まず困窮者支援に集中を/コロナと生きる 経済運営

 政府が新型コロナウイルスの感染拡大に伴う緊急事態宣言を全面解除し、国内の経済活動は徐々に活気を取り戻していくと見込まれる。しかし、企業も消費者も当面は感染防止の行動様式を維持するため、その回復度合いは緩やかにならざるを得ない。
 一方で企業の倒産・廃業や失業、とりわけ非正規労働者の失職はこれから深刻化の恐れがある。感染増による春先以降の経済収縮と全国への緊急事態宣言の影響が、具体的に表れてくるからだ。政府と自治体は当面、これらコロナ禍の打撃を被った困窮者の支援と救済に集中すべきだ。景気回復を急ぎ、それをなおざりにしてはならない。
 政府が27日決定した追加の経済対策と2020年度第2次補正予算案には、いくつかの安全網と支援策が盛り込まれた。
 雇用面の柱の一つは、休業手当が払われない従業員が自ら申請することで賃金の8割を受け取れる新制度の導入だ。休業手当を補う国の制度には雇用調整助成金があるが、申請手続きの煩雑さなどから利用しない企業も多く、休業者から強い不満の声が上がっていた。
 合わせて助成金の上限も1日8330円から1万5千円へ大幅に引き上げられた。
 いずれも休業者の生活支援として期待でき、歓迎したい。ただし、雇用調整助成金は、振り込みが後で、事業者がひとまず資金を工面する必要があるなど使い勝手に課題が残る。政府は引き続き改善に努めてもらいたい。
 飲食店など中小事業者向けでは、上限を設けて家賃の3分の2までを半年分補助するほか、これまで「持続化給付金」の対象外だった今年創業したばかりの企業などを受給可能にした。
 自治体への財政支援では、1次補正で1兆円を確保した臨時交付金に2兆円を上積み。政府はこれらを盛り込んだ2次補正案を6月中旬の国会会期末までに成立させる方針だ。支援を待つ人は多い。一日も早く執行できる態勢を整えてほしい。

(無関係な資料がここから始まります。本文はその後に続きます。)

-- ==== Sys2Proof/Machine/Dispatch.lean ====
section
/-!
DEFINITION. The meaning of every command: one arm for each constructor of Instr.
-/

namespace Sys2Proof.Machine
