-- ==== Sys2Proof/Certificates/Slice0/Obligations.lean ====
section
/-!
DEFINITION. The statements for the provers.
-/

open Sys2Proof Sys2Proof.Machine

/-- The queue is the model's own interface to the commands (log entry 2): where command c stands at its front, a
step is exec of c on the state whose queue is the rest. (00_scope_and_conventions.md) -/
def Obligations.StepRunsFrontCommand : Prop :=
  ∀ (c : Instr) (rest : List Instr) (s : State), s.pending = c :: rest →
    step s = exec c { s with pending := rest }

/-- The model's choice of log entry 2: with no command waiting a step is one tick. Where the time base is on,
MOD_TICK and the galley cycle of every chase advance by one modulo 2^64; where it is off they stand still.
Beside the time fields and the fields that interrupt delivery alone moves, the whole state is as before.
(00_scope_and_conventions.md, R3, R5, R141, R450, R483) -/
def Obligations.IdleModuleTicks : Prop :=
  ∀ s : State, s.pending = [] → ∃ t, step s = .next t ∧
    (s.on .hTimeBase 0 0 = true → t.now = (s.now + 1) % 2 ^ 64 ∧
      ∀ c, c < 4 → t.rd .galCycleCycle c 0 = (s.rd .galCycleCycle c 0 + 1) % 2 ^ 64) ∧
    (s.on .hTimeBase 0 0 = false → t.now = s.now ∧
      ∀ c, t.rd .galCycleCycle c 0 = s.rd .galCycleCycle c 0) ∧
    changes (timeFields ++ irqFields) [] s t

/-- At reset the table of numbers, the module's memories and every press's case are in their one form, and no
command waits. (00_scope_and_conventions.md, R6) -/
def Obligations.ResetHasInvariant : Prop :=
  State.reset.inv = true ∧ State.reset.pending = []

/-- From every state with the invariant, whatever command stands at the front of its queue, a step that answers a
next state answers one with the invariant: no number has two entries, each fits the width of its register
field and is not listed at its reset value, and the byte memories of the module and of every press list rising
addresses and no byte that reads as blank. (00_scope_and_conventions.md, R9, R94, R142, R475, R500) -/
def Obligations.StepKeepsInvariant : Prop :=
  ∀ s t : State, s.inv = true → step s = .next t → t.inv = true

/-- No command is refused. A command whose operands lie within the module runs to a next state from every state,
but for a press instruction whose effective line addresses lie outside the case or the galley, which is a
fault; a press instruction alone can end so. The queue is the model's own (log entry 2). Every command that
runs to a next state leaves it as it was, so commands run in the order in which they were put. The hardware
has no command for a unit that it does not have; the model stops with a fault of that name. Shown for one
command or more of each kind of unit: presses from 12, chases from 4, optical engines from 8, lasers from 160,
link ends from 56, ports from 32, die links from 12, guest sites other than those of chases 0 and 2, formes
from 16, stacks from 16, cores from 16 and rails from 26. (R14, R94, R142, 00_scope_and_conventions.md) -/
def Obligations.CommandsRunOrFault : Prop :=
  ((∀ (c : Instr) (s : State),
      (∀ r, exec c s ≠ .refused r) ∧
      (c.wf = true → onPress c = none → ∃ t, Runs c s t) ∧
      (c.wf = true → onPress c ≠ none → (∃ t, Runs c s t) ∨ exec c s = .fault .noSuchLine) ∧
      (exec c s = .fault .noSuchLine → onPress c ≠ none)) ∧
   (∀ (c : Instr) (s t : State), Runs c s t → t.pending = s.pending)) ∧
  (∀ (s : State) (n t : Nat),
     (12 ≤ n → (∀ k, exec (.nop n k) s = .fault .noSuchUnit) ∧ exec (.arrayGate n) s = .fault .noSuchUnit ∧
       exec (.pressLost n t) s = .fault .noSuchUnit) ∧
     (4 ≤ n → (∀ ce, exec (.windowFetch n ce) s = .fault .noSuchUnit)) ∧
     (8 ≤ n → (∀ v, exec (.oeCalCtrlWrite n v) s = .fault .noSuchUnit)) ∧
     (160 ≤ n → exec (.watchClear n t) s = .fault .noSuchUnit) ∧
     (56 ≤ n → exec (.alignComplete n t) s = .fault .noSuchUnit) ∧
     (32 ≤ n → exec (.poll n t) s = .fault .noSuchUnit ∧ exec (.retrain n t) s = .fault .noSuchUnit) ∧
     (12 ≤ n → exec (.dieLinkDown n t) s = .fault .noSuchUnit) ∧
     (n ≠ 0 ∧ n ≠ 2 → exec (.guestRetry n t) s = .fault .noSuchUnit) ∧
     (16 ≤ n → exec (.formeHold n t) s = .fault .noSuchUnit ∧ exec (.scrubLate n t) s = .fault .noSuchUnit ∧
       exec (.coreStart n) s = .fault .noSuchUnit) ∧
     (26 ≤ n → ∀ c, exec (.railWindow n c t) s = .fault .noSuchUnit))

/-- Where the press is ACTIVE, the token waited on is there and the unit has room, each of the five runs: the wait
takes its token and an instruction of SEQ signals at once; NOP does nothing more; SETA sets the address
register, SRK the key register; LOOP starts countM1 + 1 trips over the bodyM1 + 1 instructions that follow
with its index at 0; RAMP sets the gating mode, WARM ungating the array and GATE gating it at once where ARR
and SHD were empty. The program counter moves past the instruction or, at the end of a loop's body, back to
its start. Beside the press and its program counter and hold nothing changes (RAMP takes one free value, log
entry 9). For each of the 36 press instructions: where the press is not ACTIVE the instruction does nothing.
Where it is ACTIVE and the instruction waits on a token that stands at 0, or waits on none and its unit holds
16 not yet started (beside the one that it runs a free value of those behind it have started, log entry 9), a
next state has the program counter as before and shows the hold, code 1 for the token and 2 for the queue,
unless the word is illegal, which sets illegal. (R107, R108, R112, R114, R119, R120, R121, R125, R104, R139) -/
def Obligations.PressControl : Prop :=
  (∀ (s : State) (p : Nat) (k : Tok),
     (canDispatch s p k uSeq →
       let x := entered s p k uSeq
       let pc := s.rd .prsSeqStatusPc p 0
       (∀ n, x.token n = tokenAfter (s.press p) k n) ∧
       pressEnds (.nop p k) [] [] p s x (fun t => (t.press p).caseMem = (s.press p).caseMem) ∧
       (∀ ad a, pressEnds (.seta p k ad a) [] [] p s { x with ads := x.ads.put ad a }
         fun t => (t.press p).ad ad = a ∧ ∀ b, b ≠ ad → (t.press p).ad b = (s.press p).ad b) ∧
       (∀ key a, pressEnds (.srk p k key a) [] [] p s { x with keys := x.keys.put key a }
         fun t => (t.press p).key key = a ∧ ∀ b, b ≠ key → (t.press p).key b = (s.press p).key b) ∧
       ∀ level countM1 bodyM1, pressEnds (.loop p k level countM1 bodyM1) [] [] p s
         { x with frames := ⟨level, countM1 + 1, pc + 1, pc + 1 + bodyM1 + 1⟩ :: x.frames,
                  idx := x.idx.put level 0 }
         fun t => (t.press p).index level = 0) ∧
     (canDispatch s p k uArr → ∀ mode,
       let x := entered s p k uArr
       pressEnds (.ramp p k mode) [] [.freeCount] p s
         { x with
           rampMode := mode,
           gated := if mode = 2 then false else if mode = 3 then x.gated || x.arrayIdle else x.gated }
         fun t => (t.press p).rampMode = mode)) ∧
  (∀ (c : Instr) (p u : Nat) (k : Tok) (s : State), onPress c = some (p, k, u) → p < 12 →
     (s.pState p ≠ pActive →
       Runs c s s) ∧
     (s.pState p = pActive → ∀ t, Runs c s t →
       (k.wen = true → (s.press p).token k.wtok = 0 →
         t.rd .prsSeqStatusPc p 0 = s.rd .prsSeqStatusPc p 0 ∧
         (t.rd .prsSeqStatusHold p 0 = 1 ∨ t.rd .prsSeqStatusIllegal p 0 = 1)) ∧
       (k.wen = false → s.unitFull p u = true →
         t.rd .prsSeqStatusPc p 0 = s.rd .prsSeqStatusPc p 0 ∧
         (t.rd .prsSeqStatusHold p 0 = 2 ∨ t.rd .prsSeqStatusIllegal p 0 = 1))))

 今後、倒産や失業増で家計が苦しくなることを踏まえれば、経済運営はその点への十分な配慮が求められる。一例が、無理やりにでも物価を上げようとする今の金融政策の修正である。物価下落と倒産が連鎖する深刻なデフレが回避されるならば、原油安などによる緩やかな物価下落は、かえって家計の実質所得を増やす効果をもたらすからだ。
 同様に、株価を人為的に押し上げる日銀の政策も見直すべきだ。今のままでは株式投資のできる家計と、その余裕はなくコロナ禍に苦しむ多くの家計との格差を一層広げることになりかねない。
 株主の処遇に関連しては、今回の対策でほぼ出そろった企業への資本支援策に注意が必要だ。外食や観光、小売り関連では大小を問わずダメージを受けた企業が多く、経営破綻を防ぐ資本支援策は重要である。だが公的資金を使うのであれば、雇用の維持はもちろん、配当や自社株買いなど株主還元策の停止や役員報酬の減額・返上も求めるのが当然だろう。
 支援策が甘い運用になれば、いわゆる「ゾンビ企業」の延命につながりかねない。コロナ危機後の産業競争力を高めるためにも、対象企業の選定に当たっては客観性と透明性が不可欠だ。